The last digits of triples of consecutive primes

I found last week’s news about patterns in last digits of consecutive primes to be really interesting. Here’s Evelyn Lamb’s piece about the new paper:

Peculiar Pattern Found in “Random” Prime Numbers

Although the main results in the paper are way over my head, I thought it would be fun to try to understand the results a bit more. I decided to look at the last digits (in base 10) of triples of consecutive primes. Mathematica makes this task pretty simple since there is a function Prime[i] which tells you the i^{th} prime number.

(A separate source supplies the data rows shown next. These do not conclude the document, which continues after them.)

/-- TCMD (R215). -/
def execTcmd (c : Fin 128) (t : Fin 8) (g : Guard) (gd ga : Fin 32) (imm : BitVec 12) (s : State) : Host.Outcome State Fault Refusal :=
  let l := c.val
  let t := t.val
  .next (s.scalar l t g (fun x s =>
    let a := (x.g ga.val).toNat
    let nb := bit imm 0
    let discard := bit imm 1
    if bits imm 2 10 ≠ 0 then s.illegal l t 0x30
    else s.checked l t a 64 false (fun s =>
      match s.dataLine l (a / 64) with
      | (some d, s) => (s.setThread l t x.next).issueCmd l t gd.val nb discard d
      | (none, s) => s.startAccess l t a (.descr gd.val nb discard) true)))

/-- TWAIT (R218). A tag that a queue command holds (R232) is not the thread's own. -/
def execTwait (c : Fin 128) (t : Fin 8) (g : Guard) (gd ga : Fin 32) (imm : BitVec 12) (s : State) : Host.Outcome State Fault Refusal :=
  let l := c.val
  let t := t.val
  .next (s.scalar l t g (fun x s =>
    let tag := (x.g ga.val).toNat
    let give (s : State) (w : Dword) : State := s.setThread l t (x.next.setG gd.val w)
    if bits imm 1 11 ≠ 0 then s.illegal l t 0x31
    else if tag / 512 ≠ t then give s (retireWord 0x80 0 false)
    else match (s.core l).tags.find? tag with
      | none => give s (retireWord 0x80 0 false)
      | some e =>
        if e.ctx ≠ .thread t then give s (retireWord 0x80 0 false)
        else match e.word with
        | some w =>
          let s := give s w
          s.setCore l { s.core l with tags := (s.core l).tags.drop tag }
        | none =>
          if bit imm 0 then give s (retireWord 0x81 0 false)
          else s.setThread l t { x.next with st := .wait, wait := .twait tag gd.val }))

/-- RDSUM (R219). -/
def execRdsum (c : Fin 128) (t : Fin 8) (g : Guard) (gd : Fin 32) (imm : BitVec 12) (s : State) : Host.Outcome State Fault Refusal :=
  let l := c.val
  let t := t.val
  .next (s.scalar l t g (fun x s =>
    let slot := bits imm 0 2
    if bits imm 3 9 ≠ 0 then s.illegal l t 0x32
    else if s.slotPending l (4 * t + slot) && !bit imm 2 then s.setThread l t { x.next with st := .wait, wait := .summary slot gd.val }
    else s.setThread l t (x.next.setG gd.val ((s.core l).sums.get 0 (4 * t + slot)))))

/-- RDFLG (R220): returns and clears a flag set. -/
def execRdflg (c : Fin 128) (t : Fin 8) (g : Guard) (gd : Fin 32) (imm : BitVec 12) (s : State) : Host.Outcome State Fault Refusal :=
  let l := c.val
  let t := t.val
  .next (s.scalar l t g (fun x s =>
    let k := bits imm 0 2
    if k = 3 then s.illegal l t 0x33
    else
      let f := (s.core l).flags.get 0 k
      let s := s.setThread l t (x.next.setG gd.val (f.setWidth 64))
      s.setCore l { s.core l with flags := (s.core l).flags.put k 0 }))

/-- MFS (R221). -/
def execMfs (c : Fin 128) (t : Fin 8) (g : Guard) (gd : Fin 32) (imm : BitVec 12) (s : State) : Host.Outcome State Fault Refusal :=
  let l := c.val
  .next (s.scalar l t.val g (fun x s =>
    let give (v : Nat) : State := s.setThread l t.val (x.next.setG gd.val (BitVec.ofNat 64 v))
    match imm.toNat with
    | 0 => give t.val
    | 1 => give l
    | 2 => give x.part.toNat
    | 3 => give s.turnNo
    | 4 => give s.time
    | 5 => give s.cycles
    | 6 => give x.issued.toNat
    | _ => s.illegal l t.val 0x34))

/-! ### Waits, traps, halts (R200, R211, R222, R223) -/

/-- PAUSE: a wait of ga + IMM12 cycles, which PAUSE_EXPIRY ends. -/
def execPause (c : Fin 128) (t : Fin 8) (g : Guard) (ga : Fin 32) (imm : BitVec 12) (s : State) : Host.Outcome State Fault Refusal :=
  .next (s.scalar c.val t.val g (fun x s =>
    if (x.g ga.val).toNat + imm.toNat = 0 then s.setThread c.val t.val x.next
    else s.setThread c.val t.val { x.next with st := .wait, wait := .pause }))

/-- PAUSE_EXPIRY (R200). -/
def execPauseExpiry (c : Fin 128) (t : Fin 8) (s : State) : Host.Outcome State Fault Refusal :=
  let x := s.thread c.val t.val
  if x.st = .wait ∧ x.wait = .pause then .next (s.setThread c.val t.val x.ready) else .next s

/-- WTICK (R222): until the turn number reaches ga[47:0]; it waits while RUNNING is 0. -/
def execWtick (c : Fin 128) (t : Fin 8) (g : Guard) (ga : Fin 32) (s : State) : Host.Outcome State Fault Refusal :=
  .next (s.scalar c.val t.val g (fun x s =>
    let n := (x.g ga.val).toNat % 2 ^ 48
    if s.turn.running && decide (s.turnNo ≥ n) then s.setThread c.val t.val x.next
    else s.setThread c.val t.val { x.next with st := .wait, wait := .wtick n }))

/-- Threads whose WTICK a tick ends (R222). -/
def State.wakeTicks (s : State) : State :=
  if !s.turn.running then s
  else
    let wakes (x : Thread) : Thread := match x.wait with
      | .wtick n => if x.st = .wait ∧ s.turnNo ≥ n then x.ready else x
      | _ => x
    { s with log := s.log.map (fun k => (k.1, { k.2 with threads := k.2.threads.map (fun x =>
      (x.1, if s.frozen k.1 x.1 then x.2 else wakes x.2)) })) }

/-- TRAP (R223): CODE holds IMM12. -/
def execTrap (c : Fin 128) (t : Fin 8) (g : Guard) (imm : BitVec 12) (s : State) : Host.Outcome State Fault Refusal :=
  .next (s.scalar c.val t.val g (fun _ s => s.except c.val t.val 6 imm.toNat none))

/-- HALT (R200): HALTED, and CCR_EVENT.HALT. -/
def execHalt (c : Fin 128) (t : Fin 8) (g : Guard) (s : State) : Host.Outcome State Fault Refusal :=
  .next (s.scalar c.val t.val g (fun x s => (s.setThread c.val t.val { x.next with st := .halted }).ccr c.val (8 + t.val)))
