-- ==== Sys2Proof/Machine/Dispatch.lean ====
section
/-! DEFINITION. Machine/Dispatch.lean: one arm per command. -/
namespace Sys2Proof.Machine
open Sys2Proof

I was surprised by some of the patterns.

Looking at the primes from 11 until the prime number 100,000,000 (that’s 2,038,074,743 if you are interested!) I found these results in the last digits of triples of consecutive primes:

(1,1,1) occurs 752,992 times, and
(9,9,9) occurs 752,902 times.

(3,3,3) occurs 737,172 times, and
(7,7,7) occurs 735,435 times.

and for the most frequently occurring patterns:

(9,1,7) occurs 2,429,154 times, and
(3,9,1) occurs 2,429,802 times.

(the full list is at the bottom of the page)

I was amazed at how close the counts were, so I ran the same code again, but this time went up to prime number 1,000,000,000 (which is 22,801,763,489) and found similar results:

(1,1,1) occurs 8,143,311 times, and
(9,9,9) occurs 8,139,168 times.

(3,3,3) occurs 8,013,553 times, and
(7,7,7) occurs 8,006,387 times.

and, again, for the most frequently occurring patterns:

(9,1,7) occurs 23,285,442 times, and
(3,9,1) occurs 23,285,599 times.

I’m surprised both by (i) how different counts for various triples are from either other, and by (ii) how similar certain pairs of counts are to each other.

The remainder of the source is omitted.